Dataset entries>
= Beginning of Section =
-- ==== Sys2Proof/Machine/Arithmetic.lean ====
section
/-! DEFINITION. Group one: integer arithmetic, opcodes 0x10 to 0x1B (41_group1_arithmetic.md). -/

namespace Sys2Proof.Machine

/-- What the four divide instructions share (41_group1_arithmetic.md R110): the divisor is tested before anything else, and 0 raises
`DivisionByZero`, whatever `rd` is. -/
def divide (quotient : Word → Word → Word) (s : State) (rd : Reg) (a b : Word) : Result State :=
  if b = 0 then raise s .divisionByZero else finish s rd (quotient a b)

/-- `addr` (41_group1_arithmetic.md R101): add, register; overflow is discarded. -/
def execAddr (rd r1 r2 : Reg) (s : State) : Result State :=
  finish s rd (s.readReg r1 + s.readReg r2)

/-- `addi` (41_group1_arithmetic.md R102): add, immediate; overflow is discarded. -/
def execAddi (rd r1 : Reg) (imm : ImmS) (s : State) : Result State :=
  finish s rd (s.readReg r1 + s.immS imm)

/-- `subr` (41_group1_arithmetic.md R103): subtract, register; overflow is discarded. -/
def execSubr (rd r1 r2 : Reg) (s : State) : Result State :=
  finish s rd (s.readReg r1 - s.readReg r2)

/-- `subi` (41_group1_arithmetic.md R104): subtract, immediate; overflow is discarded. -/
def execSubi (rd r1 : Reg) (imm : ImmS) (s : State) : Result State :=
  finish s rd (s.readReg r1 - s.immS imm)

/-- `umulr` (41_group1_arithmetic.md R105): unsigned multiply, register. -/
def execUmulr (rd r1 r2 : Reg) (s : State) : Result State :=
  finish s rd (mulUnsigned (s.readReg r1) (s.readReg r2))

/-- `umuli` (41_group1_arithmetic.md R106): unsigned multiply, immediate. -/
def execUmuli (rd r1 : Reg) (imm : ImmS) (s : State) : Result State :=
  finish s rd (mulUnsigned (s.readReg r1) (s.immS imm))

/-- `smulr` (41_group1_arithmetic.md R107): signed multiply, register. -/
def execSmulr (rd r1 r2 : Reg) (s : State) : Result State :=
  finish s rd (mulSigned (s.readReg r1) (s.readReg r2))

/-- `smuli` (41_group1_arithmetic.md R108): signed multiply, immediate. -/
def execSmuli (rd r1 : Reg) (imm : ImmS) (s : State) : Result State :=
  finish s rd (mulSigned (s.readReg r1) (s.immS imm))

/-- `udivr` (41_group1_arithmetic.md R113): unsigned divide, register. -/
def execUdivr (rd r1 r2 : Reg) (s : State) : Result State :=
  divide divUnsigned s rd (s.readReg r1) (s.readReg r2)

/-- `udivi` (41_group1_arithmetic.md R114): unsigned divide, immediate. -/
def execUdivi (rd r1 : Reg) (imm : ImmS) (s : State) : Result State :=
  divide divUnsigned s rd (s.readReg r1) (s.immS imm)

/-- `sdivr` (41_group1_arithmetic.md R115): signed divide, register. -/
def execSdivr (rd r1 r2 : Reg) (s : State) : Result State :=
  divide divSigned s rd (s.readReg r1) (s.readReg r2)

/-- `sdivi` (41_group1_arithmetic.md R116): signed divide, immediate. -/
def execSdivi (rd r1 : Reg) (imm : ImmS) (s : State) : Result State :=
  divide divSigned s rd (s.readReg r1) (s.immS imm)

end Sys2Proof.Machine
end

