/-- No instruction sees a change that neither registers nor memory accesses see. -/
theorem UnseenByMemory.exec (i : Instr) : exec i (f s) = mapNext f (exec i s) := by
  cases i
  case call => exact hf.execCall s _ _ _
  case push => exact hf.execPush s _ _ _
  case retn => exact hf.execRetn s _ _
  case pull => exact hf.execPull s _ _
  case ldb | ldh | ldw | ldd => exact hf.load s _ _ _ _
  case stb | sth | stw | std => exact hf.store s _ _ _ _
  all_goals exact hf.toUnseen.exec s rfl

end Accesses

end Unseen

/-- The change of O14: another vector register and another nesting state. -/
def State.withVectorAndNesting (p : Option Word) (n : FaultNesting) (s : State) : State := { s with ivr := p, nesting := n }

/-- No operation reads the vector register or the nesting state (10_state.md R29, R31). -/
theorem State.withVectorAndNesting_unseen (p : Option Word) (n : FaultNesting) :
    UnseenByMemory (State.withVectorAndNesting p n) where
  cfg _ := rfl
  pc _ := rfl
  readReg _ _ := rfl
  writeReg s r v := by unfold State.writeReg; split <;> rfl
  setPc _ _ := rfl
  paging _ := rfl
  mem _ := rfl
  setCell _ _ _ _ := rfl

/-- Settles O14: the change of vector register and nesting state is unseen by every instruction. -/
theorem instructionsIgnoreVectorRegisterAndNesting : Obligations.InstructionsIgnoreVectorRegisterAndNesting :=
  fun i s p n => (State.withVectorAndNesting_unseen p n).exec s i

end Sys2Proof.Machine
end

section
/-! PROOFS. The memory family (20_memory.md): the bytes of a cell, which accesses complete, the canonical form, and the word a
fetch sees. -/

namespace Sys2Proof

/-! ### Eight bytes and the word they hold -/

/-- A byte appended below a bit vector is its least significant byte. -/
theorem toNat_append_byte {n : Nat} (x : BitVec n) (b : Byte) : (x ++ b).toNat = b.toNat + 256 * x.toNat := by
  rw [BitVec.toNat_append, ← Nat.shiftLeft_add_eq_or_of_lt b.isLt, Nat.shiftLeft_eq]
  omega

/-- Eight bytes joined little-endian: the first is the lowest part of the word (20_memory.md R43). -/
theorem joinBytes_little_eight (b₀ b₁ b₂ b₃ b₄ b₅ b₆ b₇ : Byte) :
    joinBytes .little [b₀, b₁, b₂, b₃, b₄, b₅, b₆, b₇] = b₇ ++ b₆ ++ b₅ ++ b₄ ++ b₃ ++ b₂ ++ b₁ ++ b₀ := by
  have hjoin : joinLittle [b₀, b₁, b₂, b₃, b₄, b₅, b₆, b₇] = (b₇ ++ b₆ ++ b₅ ++ b₄ ++ b₃ ++ b₂ ++ b₁ ++ b₀).toNat := by
    simp only [joinLittle, toNat_append_byte, Nat.mul_zero, Nat.add_zero]
  simp only [joinBytes, hjoin, BitVec.ofNat_toNat, BitVec.setWidth_eq]

/-- Joining big-endian is joining the reversed bytes little-endian (20_memory.md R43). -/
theorem joinBytes_big (bs : List Byte) : joinBytes .big bs = joinBytes .little bs.reverse := rfl

theorem joinBytes_big_eight (b₀ b₁ b₂ b₃ b₄ b₅ b₆ b₇ : Byte) :
    joinBytes .big [b₀, b₁, b₂, b₃, b₄, b₅, b₆, b₇] = b₀ ++ b₁ ++ b₂ ++ b₃ ++ b₄ ++ b₅ ++ b₆ ++ b₇ :=
  (joinBytes_big _).trans (joinBytes_little_eight b₇ b₆ b₅ b₄ b₃ b₂ b₁ b₀)

theorem decodeBytes_of_short (o : ByteOrder) {bs : List Byte} (h : bs.length < 8) :
    decodeBytes o bs = .error (.tooShort bs.length) := if_pos h

/-- Eight bytes at the head of a list are decoded as the word they join to, and the bytes after them are left. -/
theorem decodeBytes_append (o : ByteOrder) {bs : List Byte} (rest : List Byte) (h : bs.length = 8) :
    decodeBytes o (bs ++ rest) = (decodeWord (joinBytes o bs)).map fun i => (i, rest) := by
  have hlen : ¬ (bs ++ rest).length < 8 := by simp [h]
  rw [decodeBytes, if_neg hlen, List.take_left' h, List.drop_left' h]
  cases decodeWord (joinBytes o bs) <;> rfl

/-- Settles O7: the decoder joins the first eight bytes, and each order joins them to the word written out. -/
theorem eightBytesDecodeLikeTheirWord : Obligations.EightBytesDecodeLikeTheirWord := by
  intro b₀ b₁ b₂ b₃ b₄ b₅ b₆ b₇ rest
  have hdecode (o : ByteOrder) := decodeBytes_append o (bs := [b₀, b₁, b₂, b₃, b₄, b₅, b₆, b₇]) rest rfl
  refine ⟨?little, ?big, fun o bs h => decodeBytes_of_short o h⟩
  case little => exact (hdecode .little).trans (by rw [joinBytes_little_eight])
  case big => exact (hdecode .big).trans (by rw [joinBytes_big_eight])

/-! ### Single bytes of a word, and the value of a run of bytes -/

/-- Byte `i` of the big-endian cell of a word, counted from the top. -/
theorem splitBytes_big_getElem (n : Nat) (v : Word) (i : Nat) (h : i < (splitBytes .big n v).length) :
    (splitBytes .big n v)[i] = v.extractLsb' (8 * (n - 1 - i)) 8 := by
  simp only [splitBytes, List.getElem_reverse, splitLittle_getElem, splitLittle_length]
= End of Section =
DESCRIPTION OF THE TASK> Copy each line above holding "multiply".

RESULT>
/-- `umulr` (41_group1_arithmetic.md R105): unsigned multiply, register. -/
/-- `umuli` (41_group1_arithmetic.md R106): unsigned multiply, immediate. -/
/-- `smulr` (41_group1_arithmetic.md R107): signed multiply, register. -/
/-- `smuli` (41_group1_arithmetic.md R108): signed multiply, immediate. -/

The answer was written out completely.